WebAssembly provides a structurally similar guarantee via its linear memory model. Wasm code accesses only its own linear memory region by construction, enforced at the type system level rather than at runtime. The WASI capability model extends this: filesystem and network access must be explicitly granted by the host, with no ambient authority. Projects like quickjs-emscripten combine both, compiling QuickJS to WebAssembly and using the WASM boundary as the containment layer.
Why LLMs Make This Urgent
The Snowflake Cortex sandbox escape that Willison documented earlier this month illustrates why the sandboxing question has become more urgent. Cortex AI executed malware that escaped its sandboxed execution environment. The sandbox in question was designed for trusted users writing UDFs, not for containing code generated by a model that might have been influenced by prompt injection in the data it processed.
Traditional execution environments run known code written by authorized users. The sandbox bounds what those users wrote. LLM-powered execution environments run generated code, sometimes based on inputs from untrusted sources: customer records, scraped content, third-party API responses. A prompt injection in a database row can become arbitrary code execution if the model has a code execution tool and the sandbox is not strong enough.
The OWASP Top 10 for LLM Applications ranks prompt injection and insecure output handling as the top two risks, and those two combine directly into this problem. When building anything that gives a model access to code execution, the strength of the sandbox is not optional.
The Pattern Across All of This
The approaches that hold up share a common property: they use a hardware or process-level boundary, or they change the language state before untrusted code runs. node:vm shares a process and shares prototype roots. vm2 tried to police access after the fact and published critical CVEs until it was abandoned. Realms provide isolation for trusted-author scenarios, not adversarial ones.
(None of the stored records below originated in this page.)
-- ==== Sys2Proof/Machine/EntryPoints.lean ====
section
/-! DEFINITION. The public entry points hash64 and hash32 and their commands (45_entry_points.md). -/

namespace Sys2Proof.Machine

/-- `repeat st = block_step(st) until st.S == st.END` of rule R240. The fuel only makes the recursion structural: from
`block_init` the loop leaves by its own test after `(LEN - 1) div 64` steps (43_block_loop.md rule R186). DEDUCED: log entry 10. -/
def blockLoop (s : State) : Nat → BlockRegs → Except Trap BlockRegs
  | 0, b => .ok b
  | fuel + 1, b => do
    let b' ← blockStep s b
    if b'.s = b'.endOff then .ok b' else blockLoop s fuel b'

/-- Band D of `hash64()` (rules R240 and R242): the block registers it leaves and the hash. -/
def hashLong (s : State) : Except Trap (BlockRegs × Word) := do
  let b ← blockInit s
  let b' ← blockLoop s ((s.len.toNat - 1) / 64) b
  finalize s b'

/-- `hash64()` of rule R240, with the block registers HASH64 leaves (rule R242: bands A, B and C keep them). -/
def hash64 (s : State) : Except Trap (BlockRegs × Word) :=
  match band s.len.toNat with
  | .a => (hash0to16 s).map fun h => (s.blk, h)
  | .b => (hash17to32 s).map fun h => (s.blk, h)
  | .c => (hash33to64 s).map fun h => (s.blk, h)
  | .d => hashLong s

/-- HASH64, rule R242. -/
def execHash64 (s : State) : Host.Outcome State Fault Refusal :=
  complete s ((hash64 s).map fun r => ((s.setBlk r.1).setRes0 r.2).setSeq .idle)

/-- HASH32, rules R243 and R244: RES1 takes the 64-bit hash, RES0 its fold. -/
def execHash32 (s : State) : Host.Outcome State Fault Refusal :=
  complete s
    ((hash64 s).map fun r => (((s.setBlk r.1).setRes1 r.2).setRes0Half (mix64to32 r.2)).setSeq .idle)

end Sys2Proof.Machine
end

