-- ==== Sys2Proof/Machine/Dispatch.lean ====
section
/-! DEFINITION. One arm per command of 30_encoding.md rule R83, each a direct call of its meaning. -/

namespace Sys2Proof.Machine

/-- The command `i` run on `s`, from check 3 of 60_exceptions.md rule R266 on. -/
def exec (i : Instr) (s : State) : Host.Outcome State Fault Refusal :=
  match i with
  | .fetch8 => Sys2Proof.Machine.execFetch8 s
  | .fetch32 => Sys2Proof.Machine.execFetch32 s
  | .fetch64 => Sys2Proof.Machine.execFetch64 s
  | .rotr64 => Sys2Proof.Machine.execRotr64 s
  | .rotr32 => Sys2Proof.Machine.execRotr32 s
  | .shiftmix => Sys2Proof.Machine.execShiftmix s
  | .combine16 => Sys2Proof.Machine.execCombine16 s
  | .weakmix => Sys2Proof.Machine.execWeakmix s
  | .weakmixMem => Sys2Proof.Machine.execWeakmixMem s
  | .hash0to16 => Sys2Proof.Machine.execHash0to16 s
  | .hash17to32 => Sys2Proof.Machine.execHash17to32 s
  | .hash33to64 => Sys2Proof.Machine.execHash33to64 s
  | .blockInit => Sys2Proof.Machine.execBlockInit s
  | .blockStep => Sys2Proof.Machine.execBlockStep s
  | .finalize => Sys2Proof.Machine.execFinalize s
  | .mur => Sys2Proof.Machine.execMur s
  | .mix64to32 => Sys2Proof.Machine.execMix64to32 s
  | .hash64 => Sys2Proof.Machine.execHash64 s
  | .hash32 => Sys2Proof.Machine.execHash32 s

end Sys2Proof.Machine
end

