/-- 40_byte_readers.md rule R104: FETCH32 completes when OP0 + 4 <= LEN, and otherwise takes OOB_READ with width 4. -/
def Obligations.Fetch32ReadsFourBytes : Prop :=
  decode 0x00000002 = .ok .fetch32 ∧
  ∀ s : State, s.halted = false →
    (s.op0.toNat + 4 ≤ s.len.toNat → ∃ v : Word, exec .fetch32 s = .next { s with res0 := v } ∧
      (∀ i, i < 4 → v.extractLsb' (8 * i) 8 = s.inbuf.byteAt (s.op0.toNat + i)) ∧ v.extractLsb' 32 32 = 0) ∧
    (s.len.toNat < s.op0.toNat + 4 → exec .fetch32 s = .next { s with faultCause := 0x404, faultInfo := s.op0 })

/-- 40_byte_readers.md rule R105: FETCH64 completes when OP0 + 8 <= LEN, and otherwise takes OOB_READ with width 8. -/
def Obligations.Fetch64ReadsEightBytes : Prop :=
  decode 0x00000003 = .ok .fetch64 ∧
  ∀ s : State, s.halted = false →
    (s.op0.toNat + 8 ≤ s.len.toNat → ∃ v : Word, exec .fetch64 s = .next { s with res0 := v } ∧
      ∀ i, i < 8 → v.extractLsb' (8 * i) 8 = s.inbuf.byteAt (s.op0.toNat + i)) ∧
    (s.len.toNat < s.op0.toNat + 8 → exec .fetch64 s = .next { s with faultCause := 0x804, faultInfo := s.op0 })

/-! ### Mixers -/

/-- 41_mixers.md rule R120: at 0 the identity, and bit `i` of the result is bit `(i + s) mod 64` of the value. -/
def Obligations.Rotr64MovesEachBit : Prop :=
  ∀ (v : Word) (s : Nat), s ≤ 63 →
    rotr64 v s = (if s = 0 then v else (v >>> s) ||| (v <<< (64 - s))) ∧
    ∀ i, i < 64 → (rotr64 v s).getLsbD i = v.getLsbD ((i + s) % 64)

/-- 41_mixers.md rule R130: ROTR64 rotates OP0 right by OP1[5:0], so by OP1 modulo 64; it always completes. -/
def Obligations.Rotr64RotatesByTheLowSixBits : Prop :=
  decode 0x00000010 = .ok .rotr64 ∧
  ∀ s : State, s.halted = false →
    exec .rotr64 s = .next { s with res0 := s.op0.rotateRight (s.op1.toNat % 64) }

/-- 41_mixers.md rule R131: ROTR32 rotates OP0[31:0] right by OP1[4:0] and zero-extends; it always completes. -/
def Obligations.Rotr32RotatesByTheLowFiveBits : Prop :=
  decode 0x00000011 = .ok .rotr32 ∧
  ∀ s : State, s.halted = false →
    exec .rotr32 s = .next { s with res0 := (((s.op0.setWidth 32).rotateRight (s.op1.toNat % 32)).setWidth 64) }

/-- 41_mixers.md rules R122 and R132: SHIFTMIX. It always completes. -/
def Obligations.ShiftmixXorsTheHighBitsDown : Prop :=
  decode 0x00000012 = .ok .shiftmix ∧
  ∀ s : State, s.halted = false → exec .shiftmix s = .next { s with res0 := s.op0 ^^^ (s.op0 >>> 47) }

/-- 41_mixers.md rules R123 and R133: COMBINE16, with the products wrapping. It always completes. -/
def Obligations.Combine16IsThreeRounds : Prop :=
  decode 0x00000013 = .ok .combine16 ∧
  ∀ s : State, s.halted = false →
    let p := (s.op0 ^^^ s.op1) * s.op2
    let a := p ^^^ (p >>> 47)
    let q := (s.op1 ^^^ a) * s.op2
    let b := q ^^^ (q >>> 47)
    exec .combine16 s = .next { s with res0 := b * s.op2 }

/-- 41_mixers.md rule R134: WEAKMIX, by the closed form of its two lanes: the lo lane has no rotation. It always completes. -/
def Obligations.WeakmixGivesTwoLanes : Prop :=
  decode 0x00000014 = .ok .weakmix ∧
  ∀ s : State, s.halted = false →
    exec .weakmix s = .next { s with
      res0 := s.op4 + s.op0 + s.op1 + s.op2 + s.op3,
      res1 := (s.op5 + (s.op4 + s.op0) + s.op3).rotateRight 21 + (s.op4 + s.op0 + s.op1 + s.op2).rotateRight 44
        + (s.op4 + s.op0) }

/-- 41_mixers.md rule R135: WEAKMIX_MEM over the 32 bytes at OP0 completes when OP0 + 32 <= LEN; otherwise it takes OOB_READ at the
first of its four reads that fails, and writes neither result register. -/
def Obligations.WeakmixMemReadsAThirtyTwoByteSpan : Prop :=
  decode 0x00000015 = .ok .weakmixMem ∧
  ∀ s : State, s.halted = false →
    (s.op0.toNat + 32 ≤ s.len.toNat →
      exec .weakmixMem s = .next { s with
        res0 := (Reference.weakMixAt s.input s.op0.toNat s.op1 s.op2).lo,
        res1 := (Reference.weakMixAt s.input s.op0.toNat s.op1 s.op2).hi }) ∧
    ∀ k, k < 4 → s.len.toNat < s.op0.toNat + 8 * k + 8 →
      (∀ j, j < k → s.op0.toNat + 8 * j + 8 ≤ s.len.toNat) →
      exec .weakmixMem s = .next { s with faultCause := 0x804, faultInfo := BitVec.ofNat 64 (s.op0.toNat + 8 * k) }

/-- The laws of 41_mixers.md (derived there from rules R120 to R124, as rule R126): rotations undo each other, `shift_mix` is its own
inverse and keeps its top 17 bits, `combine16` with a zero multiplier or two zero words is 0, the lo lane of `weak_mix` is a sum. -/
def Obligations.MixerLaws : Prop :=
  (∀ (v : Word) (s : Nat), s ≤ 63 → rotr64 (rotr64 v s) ((64 - s) % 64) = v) ∧
  (∀ (v : Half) (s : Nat), s ≤ 31 → rotr32 (rotr32 v s) ((32 - s) % 32) = v) ∧
  (∀ v : Word, shiftMix (shiftMix v) = v ∧ (shiftMix v).extractLsb' 47 17 = v.extractLsb' 47 17) ∧
  (∀ u v : Word, combine16 u v 0 = 0) ∧ (∀ mul : Word, combine16 0 0 mul = 0) ∧
  weakMix 0 0 0 0 0 0 = ⟨0, 0⟩ ∧ ∀ w x y z a b : Word, (weakMix w x y z a b).lo = a + w + x + y + z

/-! ### Length bands -/

/-- 42_length_bands.md rule R160: HASH_0_16 completes for LEN <= 16 with band A's hash of the input, and otherwise takes
BAND_LEN. -/
def Obligations.Hash0to16HashesBandA : Prop :=
  decode 0x00000020 = .ok .hash0to16 ∧
  ∀ s : State, s.halted = false →
    (s.len.toNat ≤ 16 → exec .hash0to16 s = .next { s with res0 := Reference.hash0to16 s.input }) ∧
    (16 < s.len.toNat → exec .hash0to16 s = .next { s with faultCause := 3, faultInfo := s.len })

/-- 42_length_bands.md rule R161: HASH_17_32 completes for LEN 17 to 32, and otherwise takes BAND_LEN. -/
def Obligations.Hash17to32HashesBandB : Prop :=
  decode 0x00000021 = .ok .hash17to32 ∧
  ∀ s : State, s.halted = false →
    (17 ≤ s.len.toNat ∧ s.len.toNat ≤ 32 →
      exec .hash17to32 s = .next { s with res0 := Reference.hash17to32 s.input }) ∧
    (s.len.toNat < 17 ∨ 32 < s.len.toNat →
      exec .hash17to32 s = .next { s with faultCause := 3, faultInfo := s.len })

/-- 42_length_bands.md rule R162: HASH_33_64 completes for LEN 33 to 64, and otherwise takes BAND_LEN. -/
def Obligations.Hash33to64HashesBandC : Prop :=
  decode 0x00000022 = .ok .hash33to64 ∧
  ∀ s : State, s.halted = false →
    (33 ≤ s.len.toNat ∧ s.len.toNat ≤ 64 →
      exec .hash33to64 s = .next { s with res0 := Reference.hash33to64 s.input }) ∧
    (s.len.toNat < 33 ∨ 64 < s.len.toNat →
      exec .hash33to64 s = .next { s with faultCause := 3, faultInfo := s.len })

/-- 60_exceptions.md rule R269: BAND_LEN is what a band command or BLOCK_INIT gives exactly when LEN is outside its band, with LEN in
FAULT_INFO, WIDTH 0 and nothing else written; no other command gives it, and none of these four ever takes OOB_READ. -/
def Obligations.BandLenExactlyOutsideTheBand : Prop :=
  ∀ (i : Instr) (s t : State), s.halted = false → exec i s = .next t →
    (t.faultCause = 3 ↔
      (i = .hash0to16 ∧ 16 < s.len.toNat) ∨ (i = .hash17to32 ∧ (s.len.toNat < 17 ∨ 32 < s.len.toNat)) ∨
      (i = .hash33to64 ∧ (s.len.toNat < 33 ∨ 64 < s.len.toNat)) ∨ (i = .blockInit ∧ s.len.toNat < 65)) ∧
    (t.faultCause = 3 → t = { s with faultCause := 3, faultInfo := s.len }) ∧
    (i ∈ ([.hash0to16, .hash17to32, .hash33to64, .blockInit] : List Instr) → t.faultCause.extractLsb' 0 8 ≠ 4)

/-! ### Block loop -/

/-- 43_block_loop.md rule R184: BLOCK_INIT completes for LEN >= 65, in every SEQ state, and otherwise takes BAND_LEN. -/
def Obligations.BlockInitOpensASequence : Prop :=
  decode 0x00000030 = .ok .blockInit ∧
  ∀ s : State, s.halted = false →
    (65 ≤ s.len.toNat →
      exec .blockInit s = .next { s with blk := Reference.start s.input s.blk, seq := .loop }) ∧
    (s.len.toNat < 65 → exec .blockInit s = .next { s with faultCause := 3, faultInfo := s.len })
SES works at the language level but only by eliminating the mutable shared state before any code runs, not by monitoring what code does. V8 Isolates and WebAssembly work by giving each execution context its own memory and its own primordials, with no shared state to navigate through.
If you are building something that runs untrusted code, the checklist is straightforward: node:vm is off the table for security purposes, vm2 is deprecated for good reason, and any pure-scope-based containment approach in a standard JavaScript runtime should be treated with the same skepticism. The things that actually work involve a real boundary between execution contexts, whether that boundary is an isolate, a WASM linear memory region, a process, or a lockdown that runs before any untrusted code sees the environment.